En esta invención, la expresión de proteínas de mamíferos de interés se consigue mediante la utilización de la recombinación homóloga para la integración de un gen amplificable y de otras secuencias reguladoras próximas a un gen de interés sin que se interrumpa la producción de un transcrito correcto. Es posible la amplificación de la región que comprende el gen amplificable y el gen de interés, la fragmentación del genoma y su transferencia directa o indirecta a un huésped de expresión para la expresión de la proteína diana. Entonces la región diana se amplifica, caso de no haberse amplificado previamente, y se seleccionan las células de la población que producen la proteína diana. Las células que producen niveles altos y estables de la proteína se cultivan y se utilizan para la expresión de la proteína diana.

En las Figuras:

Fig. 1 es una representación esquemática del plásmido pCG.1 mostrando la secuencia de la región de clonación múltiple modificada;

Fig. 2 es una representación esquemática de la construcción del plásmido pCG.HR1;

Fig. 3 es una representación esquemática del resultado de marcar el locus EPO por recombinación homóloga con el ADN del pCG.HR1 cortado con NotI;

Fig. 4 es una representación esquemática del fragmento de amplificación mediante la PCR que se origina a partir de células en las que ha tenido lugar un acontecimiento de recombinación homóloga.

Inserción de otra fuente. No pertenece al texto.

/-- The lines of a node that a PGATH needs from row j on. -/
def State.pgathNeed (s : State) (mem : Member) (c : Cmd) (k : Kept) (n : Nat) (y : Node) (j : Nat) : List ShelfLine :=
  let q := pgathPrm c.out
  ((List.range (16 * q.nmax)).flatMap fun b => match (if j ≤ b then (pgathPos mem c b).map k.place else none) with
    | some (.node n2 i) => if n2 = n then s.rowLines n y q.vals q.layer i q.h0 q.nh else []
    | _ => []).eraseDups

/-- Row j of a PGATH that has started (R269): a node is reached at its first row and left after its last (R372, R375), and one check covers every
row of a grain (R352). An uncorrectable memory error holds it at the row (R332). -/
def pgathRow (tk : Task) (s : State) (mem : Member) (c : Cmd) (r : Ring) (j : Nat) (k : Kept) : UnitRes :=
  let q := pgathPrm c.out
  let t := s.cur.task
  let m := s.cur.member
  if c.w 8 ≠ 0 then pgathPut s mem c r j fun a m => m.spInvalid a (r.rows * 512)
  else
    let g := k.geometry
    let rb := 2 * q.nh * g.c
    let cut (xs : List (BitVec 16)) := (xs.drop (q.h0 * g.c)).take (q.nh * g.c)
    let row (x : List (BitVec 16)) (st : State) (mm : Member) := pgathPut st mm c r j fun a m => m.spPut a false (halfBytes (cut x))
    let at_ := fun (b : Nat) => (pgathPos mem c b).map k.place
    let pos := pgathPos mem c j
    match pos.map k.place, (pos.bind fun p => (s.grownSlot tk q k).filter fun x => decide (p < x.tok)) with
    | some (.node n i), _ =>
      match s.store.nodes.find n with
      | none => pgathPut s mem c r j fun a m => m.spInvalid a rb
      | some y =>
        let s0 := s.reach n y (s.pgathNeed mem c k n y j) t m c.seq
        let seen := (List.range j).any fun b => match at_ b with
          | some (.node n2 i2) => n2 == n && i2 / 16 == i / 16
          | _ => false
        let acc := if seen then ⟨.ok (), mem, s0.2⟩ else windowCheck s0.2 tk mem c.stream n (if q.vals then 1 else 0) (i / 16)
        match acc.res with
        | .error e => ⟨.hold e, acc.st, acc.mem, c⟩
        | .ok _ =>
          match acc.st.readLines s0.1 true (s.rowLines n y q.vals q.layer i q.h0 q.nh) with
          | (some pa, s1) => ⟨.hold (memTrap pa), s1, acc.mem, c⟩
          | (none, s1) =>
            let later := (List.range (16 * q.nmax)).any fun b => decide (j < b) && (match at_ b with
              | some (.node n2 _) => n2 == n
              | _ => false)
            row (y.row q.vals q.layer i) (if later then s1 else s1.dropReader n t m c.seq) acc.mem
    | some (.tail i), _ =>
      match s.readLines 1 true (s.tailLines q.slot k.slot q.vals q.layer i) with
      | (some pa, s1) => ⟨.hold (memTrap pa), s1, mem, c⟩
      | (none, s1) => row (k.tail.row q.vals q.layer i) s1 mem
    | some .outside, some x => pgathNew s mem c r j (cut (x.tail.row q.vals q.layer (pos.getD 0 - 256 * k.blocks.length)))
    | _, _ => pgathPut s mem c r j fun a m => m.spInvalid a rb

/-- A piece of a PGATH: its start before the first row, and its result record after the last. -/
def pgathPiece (p : PrmRes) (tk : Task) (s : State) (mem : Member) (c : Cmd) (j : Nat) : UnitRes :=
  match c.ring with
  | none => ⟨.ok, s, mem, c⟩
  | some r =>
    let c1 := match c.kept with
      | some _ => c
      | none => { c with
          out := c.out.take 8 ++ s.pgathStart tk mem c r ++ [s.slotGeom tk (pgathPrm c.out).slot], kept := some (s.pgathKept tk c) }
    if j < 16 * (pgathPrm c.out).nmax then pgathRow tk s mem c1 r j (c1.kept.getD Kept.nothing)
    else
      let u := resultUnit (s.dropReaders s.cur.task s.cur.member c.seq) mem c1 (16 * p.res.toNat) (result16 (c1.w 8) 0 0)
      { u with cmd := { u.cmd with kept := none } }
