/-! ## Segmentation (R276 to R278) -/

/-- An offset of the pending text: a boundary, its best score, and the step that reached it. -/
structure Off where
  bnd : Bool
  best : Nat
  len : Nat
  fb : Bool
  deriving DecidableEq, Repr

/-- The pending text of a run and its offsets 0 to its length. -/
structure Run where
  bytes : List Byte
  offs : List Off
  deriving DecidableEq, Repr

/-- An offset that is no boundary. -/
def Off.no : Off := ⟨false, 0, 0, false⟩

/-- The start of a run. -/
def Run.start : Run := ⟨[], [⟨true, 0, 0, false⟩]⟩

/-- Offset i of a run. -/
def Run.off (r : Run) (i : Nat) : Off := r.offs.getD i Off.no

/-- The order of scores: NaN below every number (R277). -/
def scoreLt (a b : Nat) : Bool :=
  match (fp32.decode a).isNan, (fp32.decode b).isNan with
  | true, true => false
  | true, false => true
  | false, true => false
  | false, false => decide (f32Key a < f32Key b)

/-- The sum of two scores. -/
def scoreAdd (a b : Nat) : Nat := (farithAdd (fp32.decode a) (fp32.decode b) fp32 0 0).1

/-- A candidate step: score, length, fallback. -/
abbrev Step := Nat × Nat × Bool

/-- a is preferred to b (R277). -/
def stepBetter (a b : Step) : Bool :=
  if scoreLt b.1 a.1 then true
  else if scoreLt a.1 b.1 then false
  else if a.2.1 ≠ b.2.1 then decide (b.2.1 < a.2.1)
  else !a.2.2 && b.2.2

/-- The piece candidates of boundary e from the boundaries of a list. -/
def pieceSteps (rd : ImgReader) (v : Vocab) (r : Run) (e : Nat) : List Nat → Img (List Step)
  | [] => pure []
  | i :: t => do
    match ← vocabLookup rd v ((r.bytes.drop i).take (e - i)) with
    | some p => return (scoreAdd (r.off i).best p.2, e - i, false) :: (← pieceSteps rd v r e t)
    | none => pieceSteps rd v r e t

/-- A score after k fallback bytes. -/
def fallbackScore (v : Vocab) : Nat → Nat → Nat
  | 0, f => f
  | k + 1, f => fallbackScore v k (scoreAdd f v.fblp)

/-- Boundary e settled (R277). -/
def Run.settle (rd : ImgReader) (v : Vocab) (r : Run) (e : Nat) : Img Run := do
  let before := (List.range e).filter fun i => (r.off i).bnd
  let last := before.getLastD 0
  let ps ← pieceSteps rd v r e (before.filter fun i => decide (e ≤ i + v.maxlen))
  let fb : Step := (fallbackScore v (e - last) (r.off last).best, e - last, true)
  let b := ps.foldl (fun a c => if stepBetter c a then c else a) fb
  return { r with offs := r.offs.set e ⟨true, b.1, b.2.1, b.2.2⟩ }

/-- The back chain of a boundary down to offset 0, at most n steps. -/
def Run.chain (r : Run) : Nat → Nat → List Nat
  | 0, i => [i]
  | n + 1, i => if i = 0 then [0] else i :: Run.chain r n (i - (r.off i).len)

/-- The members of F at the end of the pending text (R278). -/
def Run.front (r : Run) (v : Vocab) : List Nat :=
  (List.range (r.bytes.length + 1)).filter fun i => (r.off i).bnd && decide (r.bytes.length < i + v.maxlen)

/-- The tokens of one step (R278). -/
def stepTokens (rd : ImgReader) (v : Vocab) (fb : Bool) (bs : List Byte) : Img (List Nat) := do
  let bytes := bs.map fun b => v.fbbase + b.toNat
  if fb then return bytes
  else match ← vocabLookup rd v bs with
    | some p => return [p.1]
    | none => return bytes

/-- The tokens of the steps of a chain, given by its boundaries ascending. -/
def chainTokens (rd : ImgReader) (v : Vocab) (r : Run) : List Nat → Img (List Nat)
  | a :: b :: t => do return (← stepTokens rd v (r.off b).fb ((r.bytes.drop a).take (b - a))) ++ (← chainTokens rd v r (b :: t))
  | _ => pure []

/-- The chain to boundary c emitted, which becomes offset 0. -/
def Run.emit (rd : ImgReader) (v : Vocab) (r : Run) (c : Nat) : Img (List Nat × Run) := do
  return (← chainTokens rd v r (r.chain c c).reverse, ⟨r.bytes.drop c, r.offs.drop c⟩)

/-- The commit point (R278): the latest boundary on every chain of F. -/
def Run.commitPoint (r : Run) (v : Vocab) : Nat :=
  let cs := (r.front v).map fun i => r.chain i i
  (((List.range (r.bytes.length + 1)).filter fun i => cs.all fun c => c.contains i).getLastD 0)

/-- Boundaries of a run from j on settled again, n offsets at most. -/
def Run.resettle (rd : ImgReader) (v : Vocab) : Nat → Nat → Run → Img Run
  | 0, _, r => pure r
  | n + 1, j, r => do
    if (r.off j).bnd then Run.resettle rd v n (j + 1) (← r.settle rd v j) else Run.resettle rd v n (j + 1) r

/-- The member of F with the highest best score, the latest on equal scores (R278). [DEDUCED, log 25] -/
def Run.forcePoint (r : Run) (v : Vocab) : Nat :=
  (r.front v).foldl (fun a i => if scoreLt (r.off i).best (r.off a).best then a else i) ((r.front v).headD 0)

/-- The commit after a boundary is settled, forced where more than 64 bytes are pending (R278). [DEDUCED, log 25] -/
def Run.commit (rd : ImgReader) (v : Vocab) (r : Run) : Img (List Nat × Run) := do
  let a ← r.emit rd v (r.commitPoint v)
  if a.2.bytes.length ≤ 64 then return a
  else
    let b ← a.2.emit rd v (a.2.forcePoint v)
    let zero := { b.2 with offs := b.2.offs.modify 0 fun o => { o with best := 0, len := 0, fb := false } }
    let r3 ← Run.resettle rd v b.2.bytes.length 1 zero
    let d ← r3.emit rd v (r3.commitPoint v)
    return (a.1 ++ b.1 ++ d.1, d.2)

En concreto, los procedimientos y composiciones se proporcionan para la producción de proteínas de interés de mamíferos en cultivos. El procedimiento utiliza la recombinación homóloga en una célula huésped para la integración de un gen amplificable en las proximidades de un gen diana, el cual codifica para la proteína de interés. La región que comprende tanto el gen amplificable como el gen diana se llamará la región amplificable. Se aplicaran condiciones a las células primarias transformadas resultantes que permitan seleccionar para la amplificación, o bien la amplificación se realizará a continuación. "Transformadas" incluye transformadas, transfectadas, transducidas, conjugación, fusión, electroporación o cualquier otra técnica para introducir ADN en una célula viable. Los cromosomas o ADN de las células transformadas se utilizan entonces para transferir la región amplificable al genoma de células huésped de expresión secundarias, donde la región diana, si no se ha amplificado previamente suficientemente o en absoluto, se amplifica más. Se analizan las líneas celulares resultantes para la producción de la proteína diana y se seleccionan las líneas celulares secundarias para niveles de producción deseados, cuyas células pueden cultivarse y utilizarse para la producción de la proteína deseada en cultivo.

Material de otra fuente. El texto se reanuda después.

/-- The heads of the queues: a record's event; a record of no kind is discarded at the head (R405). -/
def headTurns (s : State) : List Turn :=
  s.queues.flatMap fun q => match q.2.entries.head?.bind (·.record) with
    | some r => match recordEvent (recKind r) with
      | some i => [deviceEvent (.num q.1) i]
      | none => []
    | none => []

/-- Records of kind 0 or 0xB to 0xF discarded at the heads of their queues (R405). -/
def discardUnknown (s : State) : State :=
  s.queues.foldl (fun st q => match q.2.entries.head?.bind (·.record) with
    | some r => if (recordEvent (recKind r)).isNone then st.discardHead q.1 else st
    | none => st) s

/-- Running tasks on reserved cores that the reservation may have discarded (R33, R414). -/
def preemptTurns (s : State) : List Turn :=
  match s.reserve with
  | none => []
  | some r =>
    match s.tasks[r.task]? with
    | none => []
    | some tk =>
      (s.numbered.filter fun p => p.2.state == TaskState.running && p.2.pre && decide (p.2.discards < 3) &&
        decide (p.2.prio + 2 ≤ s.effPrio tk) && p.2.members.any fun m => r.cores.contains m.core).map fun p =>
          taskEvent p.1 .preemptionDiscard

/-- Stage 13: the dispatcher (R405, R412 to R416). -/
def dispatchTurns (s : State) : List Turn :=
  headTurns s ++ ((s.ttNext.filter fun e => s.ttDue e.1 != 0).map fun e => deviceEvent (.num e.1) .timedSlotFire) ++
  (if s.tasks.any fun k => k.state == TaskState.ready then [deviceEvent .none .taskPlacement, deviceEvent .none .placementReservation]
   else []) ++ preemptTurns s

/-- Stages 0 and 2: device time, leases, the directory, power, repair and the memory stacks' own work (R362, R377, R391, R392, R420, R427,
R430, R431, R440, R441). -/
def deviceTurns (s : State) : List Turn :=
  List.replicate ((tickBase s.dueTick - s.time.base) / 32768) (deviceEvent .none .leaseRebase) ++
  (if s.time.tick < s.dueTick then [deviceEvent .none .leaseExpiry] else []) ++
  (if s.syncLost then [deviceEvent .none .syncLoss] else []) ++
  List.replicate (s.fabric.held.filter fun l => decide (l.lastUse < s.time.ns)).length (deviceEvent .none .remoteLeaseHolderExpiry) ++
  List.replicate (s.fabric.held.filter s.renewDue).length (deviceEvent .none .remoteLeaseRenew) ++
  List.replicate (s.fabric.reqs.filter fun r => decide (r.sent + Config.dirTimeout ≤ s.time.ns)).length
    (deviceEvent .none .directoryTimeout) ++
  (((List.range s.power.spans.length).filter fun i => s.power.spans.getD i 0 != s.power.accepted && s.spanIdle i).map fun i =>
    deviceEvent (.num i) .spanPowerChange) ++
  (s.mgmt.repair.retiring.filter (fun p => !s.coreInUse p)).map (fun p => deviceEvent (.num p) .coreRetirement) ++
  s.testsDue.map (fun i => deviceEvent (.num i) .bankTest) ++
  (if s.testDue then [deviceEvent .none .bankTest] else []) ++ (if s.scrubDue then [deviceEvent .none .patrolScrub] else [])

/-! ## The end of a cycle (R24, R48, R49, R51, R135) -/

/-- A token queue after a cycle: the oldest taken off, then the new ones appended. -/
def Member.tokEnd (mem : Member) (q : Nat) : List Bool :=
  (mem.tokens q).drop (mem.tokTaken q) ++ (mem.pend.tokPush.filter fun p => p.1 == q).flatMap (·.2)

/-- A member at the end of a cycle: its semaphores, descriptors, mailboxes, token queues and windows take what the cycle has left for them. -/
def Member.endCycle (mem : Member) : Member :=
  { mem.semEnd.1 with
    d := Vector.ofFn fun i : Fin 64 => mem.descNow (BitVec.ofFin i)
    mb := mem.pend.mbw.foldl (fun v p => setVec v p.1 p.2) mem.mb
    tq := Vector.ofFn fun i : Fin 12 => mem.tokEnd i.val
    win := mem.win.map Window.endCycle
    matNow := none
    pend := Pend.empty }

/-- A replica charged for a cycle in which it holds its crew (R24), the charge of a cycle counting that cycle. [DESIGN CHOICE, log 74] -/
def Replica.charged (r : Replica) : Replica := if r.holding then { r with charge := r.charge + 1 } else r

/-- A task at the end of a cycle. -/
def Task.endCycle (tk : Task) : Task :=
  { tk with
    members := if tk.state = .running then tk.members.map Member.endCycle else tk.members
    replicas := if tk.placed then tk.replicas.map Replica.charged else tk.replicas
    before := none }

/-- The length of a cycle at a power state, in units of 1/1,217,370 ns (R441). [DEDUCED, log 37] -/
def clockUnits (power : Nat) : Nat :=
  [716100, 785400, 869550, 973896, 1106700, 1432200, 2028950, 3043425].getD power 716100

/-- The length of a cycle of a span: twice as long while its die is clamped (R442). [DEDUCED, log 37] -/
def State.spanUnits (s : State) (span : Nat) : Nat :=
  clockUnits (s.power.spans.getD span 0) * if s.power.clamped.contains (span / 8) then 2 else 1

/-- The length of the device's cycle: the model steps all spans together, at the clock of the slowest that runs a task (R6, R441). [DEDUCED,
log 37] -/
def State.cycleUnits (s : State) : Nat :=
  let used := ((s.tasks.filter Task.placed).flatMap fun k => k.members.map fun m => m.core / 8).eraseDups
  ((if used.isEmpty then List.range s.power.spans.length else used).map s.spanUnits).foldl max 0

/-- Device time some units later (R429). -/
def TimeUnit.advance (x : TimeUnit) (units : Nat) : TimeUnit :=
  { x with ns := x.ns + (x.frac + units) / 1217370, frac := (x.frac + units) % 1217370 }

/-- The end of a cycle. -/
def endCycle (s : State) : State :=
  { s with tasks := s.tasks.map Task.endCycle, cycle := s.cycle + 1, time := s.time.advance s.cycleUnits }

/-- A stage's turns put before the rest of the agenda. [DESIGN CHOICE, log 3] -/
def State.list (s : State) (l : List Turn) : State := { s with agenda := l ++ s.agenda }

/-- One stage of the cycle: what the device does at its own time (R362, R377), before and after the inputs (1), with the messages they have brought, deadlines (3), arrivals and array
writes (4), triggered operations (5), engines (6), completions (7), issues (8), phase-3 reads (9), home slices (10), overflows and commits (11),
the cycle's fault records and alignment barriers (12), the dispatcher (13), and the end of the cycle. [DESIGN CHOICE, log 3] -/
def stageStep (n : Nat) (s : State) : State :=
  match n with
  | 0 => s.list (deviceTurns s)
  | 2 =>
    let r := s.takeFlits
    r.1.list (r.2.map (fun x => deviceEvent x.2 x.1) ++ deviceTurns r.1)
  | 1 =>
    let s1 := s.softErrors
    { s1.list (inputTurns s) with inputs := s.inputs.filter fun x => decide (s.cycle < x.1) }
  | 3 => s.list (deadlineTurns s)
  | 4 => (s.mapRunning fun _ m => { m with spStart := m.spad, wrote := [], kWrote := [] }).list (arrivalTurns s)
  | 5 => s.list (s.runningMembers.map fun p => .starts p.1 p.2.1)
  | 6 => (s.mapRunning fun _ m => { m with spMid := m.spad, kWrote := m.wrote, wrote := [] }).list (engineTurns s)
  | 7 => s.list (completionTurns s)
  | 8 =>
    let s1 := mergeWrites s
    (s1.mapRunning fun tk m => { m with matNow := nominalMatrix s1 tk m }).list (issueTurns s1)
  | 9 => phaseReads s
  | 10 => (retryAllCounts s).list (homeTurns s)
  | 11 =>
    let s1 := raiseOverflows s
    s1.list (commitTurns s1)
  | 12 =>
    let s1 := s.presentAll
    s1.list (barrierTurns s1)
  | 13 => (discardUnknown s).list (dispatchTurns s)
  | _ => endCycle s.presentAll
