-- ==== Sys2Proof/Certificates/Slice0/Obligations.lean ====
section
/-! DEFINITION. The statements for the provers. Each docstring names the rules of spec/ it follows. -/

open Sys2Proof Sys2Proof.Machine

/-- R40: g0 reads as zero with its poison bit clear and discards writes; every other register reads as what was last written
to it. -/
def Obligations.RegisterZeroIsHardwired : Prop :=
  ∀ (mem : Member) (r q : BitVec 5) (v : Scalar),
    (mem.wr r v).rd q = if q = 0#5 then ⟨0, false⟩ else if q = r then v else mem.rd q

/-- R122, R124, R41: each of the words of scalarResult (ADD to LEA but the divisions, ADDI to SRAI but SLTI) completes, writes
the result the rules give, poisoned when an operand is, and goes on in sequence. R123: DIV, DIVZ, REM and REMZ never fault; they
write the quotient and the remainder of div_s and div_z. -/
def Obligations.ScalarWordsWriteTheirResults : Prop :=
  (∀ (s : State) (tk : Task) (mem : Member) (i : Instr) (rd : BitVec 5) (v : Scalar),
     Current s tk mem → scalarResult mem i = some (rd, v) →
     exec i s = .next (afterC s (mem.wr rd v))) ∧
  (∀ (s : State) (tk : Task) (mem : Member) (i : Instr) (rd : BitVec 5) (v : Scalar),
     Current s tk mem → divisionResult mem i = some (rd, v) →
     exec i s = .next (afterC s (mem.wr rd v)))

/-- R125, R124, R41: SEQ, SLT, SLTZ and SLTI write 1 where their relation holds and 0 otherwise; a poisoned operand raises a
poison-use fault instead. -/
def Obligations.ComparesWriteZeroOrOne : Prop :=
  ∀ (s : State) (tk : Task) (mem : Member) (i : Instr) (rd : BitVec 5) (p holds : Bool),
    Current s tk mem → compareOf mem i = some (rd, p, holds) →
    (p = false → exec i s = .next (afterC s (mem.wr rd ⟨if holds then 1 else 0, false⟩))) ∧
    (p = true → exec i s = .next (faulted s mem cPoison 0 0))

/-- R126, R127: a load that is aligned, from an unpoisoned base, through the aperture, inside the allocation, completes with the
value and poison that the containers give. R126, R128, R130: a load from mapped, readable memory that is neither racy nor
outside the load rule, whose line the L1 does not hold with other bytes, completes with the bytes of memory under this core's
own stores, and poison clear; nothing but its register, the C stream, the L1, the cached TLB and what readsOnly names changes.
[The model's own: log 5, 6, 61, 64.] -/
def Obligations.LoadsRead : Prop :=
  (∀ (s : State) (tk : Task) (mem : Member) (i : Instr) (f : LoadForm),
     Current s tk mem → loadForm i = some f →
     (mem.rd f.rs).poison = false → (effAddr mem f.rs f.imm).toNat % f.bytes = 0 →
     inAperture (effAddr mem f.rs f.imm).toNat = true →
     inAlloc tk.spadN (apertureOf (effAddr mem f.rs f.imm)) = true →
     exec i s = .next (afterC s (mem.wr f.rd
       ⟨loadExtended f.signed f.bytes (scratchValue mem (apertureOf (effAddr mem f.rs f.imm)) f.bytes).1,
         (scratchValue mem (apertureOf (effAddr mem f.rs f.imm)) f.bytes).2⟩))) ∧
  (∀ (s : State) (tk : Task) (mem : Member) (i : Instr) (f : LoadForm) (pa : Nat) (bytes : List Byte),
     Current s tk mem → loadForm i = some f →
     let a := effAddr mem f.rs f.imm
     (mem.rd f.rs).poison = false → a.toNat % f.bytes = 0 → inAperture a.toNat = false →
     LoadedAs s tk mem a.toNat pa f.bytes bytes →
     ∃ (s1 : State) (b : Member), readsOnly s s1 ∧ b = { mem with l1 := b.l1, tlbC := b.tlbC } ∧
       exec i s = .next (afterC s1 (b.wr f.rd ⟨loadExtended f.signed f.bytes (leNat bytes), false⟩)))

La célula primaria puede ser cualquier célula de mamíferos de interés, especialmente células de mamíferos que no crecen fácilmente en cultivo, más especialmente células de primates, en especial células humanas, donde las células humanas pueden ser células normales, incluyendo células embrionarias o neoplásticas, especialmente células normales. Pueden utilizarse varios tipos celulares como células primarias, incluyendo fibroblastos, especialmente fibroblastos de piel diploides, linfocitos, células epiteliales, neuronas, células endoteliales, u otras células somáticas, o células germinales. Especialmente interesantes son los fibroblastos de la piel, que pueden propagarse fácilmente para proporcionar grandes cantidades de células normales, células de riñón embrionarias y similares. Estas células pueden expresar o no el gen de interés. En aquellos casos en que el gen diana es inducible o solamente se expresa en determinadas células diferenciadas, uno puede seleccionar células que expresen el gen diana, con lo cual es posible que se necesiten células inmortalizadas capaces de crecer en cultivo.

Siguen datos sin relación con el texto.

-- ==== Sys2Proof/Laws/State.lean ====
section
/-! SUPPORT. One lemma per field per update of the state, a task, a member and a stream: what the update leaves of the field.
They are simp lemmas, so no later proof unfolds a record update. -/

namespace Sys2Proof.Machine
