-- ==== Sys2Proof/Tests/Slice0.lean ====
section
/-! SUPPORT. The author's tests: ill-formed terms, words written out from the encodings of spec/, single steps whose results the rules
give, and for each statement with hypotheses a state and operands that meet them (witness_<statement>_<clause>). -/

namespace Sys2Proof.Machine.Tests

open Sys2Proof Sys2Proof.Machine

-- One theorem is checked after the other: each waiting check would hold a thread of its own.
set_option Elab.async false

/-! ## A small machine: one running task of one member, with code at 0x1000, a writable page at 0x2000 and a read-only page at 0x3000 -/

def mem0 : Member := Member.place 0 0 0 (Ckpt.first 0 0 (Vector.replicate 64 0) [0x1000, 0x1000, 0x1000, 0x1000])

/-- The page tables: 0x2000 at 0x107000 with R and W, 0x3000 at 0x108000 with R. -/
def tables : State :=
  { (((State.reset.withFetchTables.wrMem 0x104010 (leBytes 8 0x107061)).wrMem 0x104018 (leBytes 8 0x108021)).wrMem 0x107000
    (leBytes 16 0xFFEEDDCCBBAA99887766554433221180)) with past := [] }

def taskOf (m : Member) : Machine.Task := { fetchTask State.reset with members := [m] }

/-- The member at a C word. -/
def at_ (m : Member) : State := { tables with tasks := [taskOf m], cycle := 100, cur := ⟨0, 0, .c, .issue, 0, 0x1000, 0⟩ }

/-- The member at a word of a timed stream. -/
def atx (x : Stream) (m : Member) : State := { at_ m with cur := ⟨0, 0, x, .issue, 0, 0x1000, 0⟩ }

/-- The task in strict mode. -/
def strict (m : Member) : Machine.Task := { taskOf m with hdr := 80#1024 <<< 336 }

/-- A register set. -/
def reg (r : BitVec 5) (v : W64) (p : Bool) (m : Member) : Member := m.wr r ⟨v, p⟩

theorem cur_at (m : Member) : Current (at_ m) (taskOf m) m := ⟨rfl, rfl⟩
theorem cur_atx (x : Stream) (m : Member) : Current (atx x m) (taskOf m) m := ⟨rfl, rfl⟩

/-- The leaf of the page at 0x2000, and of the page at 0x3000. -/
def dataLeaf : Leaf := (tables.walk fetchRoot 0x2000).getD ⟨0, 0, false, false, false, false, false, false, 0⟩
def constLeaf : Leaf := (tables.walk fetchRoot 0x3000).getD ⟨0, 0, false, false, false, false, false, false, 0⟩

/-! ## Ill-formed terms (R223, R110, R107) -/

theorem test_waitb_with_object : Instr.wf (.waitb ⟨0, 0, 0, 0, 1⟩ 0) = false := by decide
theorem test_chain_of_none : Instr.wf (.vchain ⟨0, 0, 0, 0, 0, []⟩) = false := by decide
theorem test_chain_of_nine : Instr.wf (.vchain ⟨0, 0, 0, 0, 0, List.replicate 9 ⟨0, 0⟩⟩) = false := by decide
theorem test_station_type : Instr.wf (.vadd ⟨2, 0, 0⟩) = false := by decide
theorem test_well_formed : Instr.wf (.add 1 2 3) = true := by decide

Existen varios casos de genes amplificables, en los que, mediante la utilización de un agente de selección apropiado, un gen integrado en el genoma se amplificará juntamente con ADN flanqueante adyacente. Entre los genes amplificables se incluyen la reductasa de dihidrofolato, las metalotioneinas I y II, preferiblemente genes de metalotioneinas de primates, la desaminasa de adenosina, la descarboxilasa de ornitina, etc. El gen amplificable tendrá señales de regulación transcripcional que sean funcionales en el huésped secundario o de expresión y será deseable que sean funcionales en el huésped primario, especialmente en aquellos casos en que la amplificación se realiza en el huésped primario o en que el gen amplificable se utiliza como marcador.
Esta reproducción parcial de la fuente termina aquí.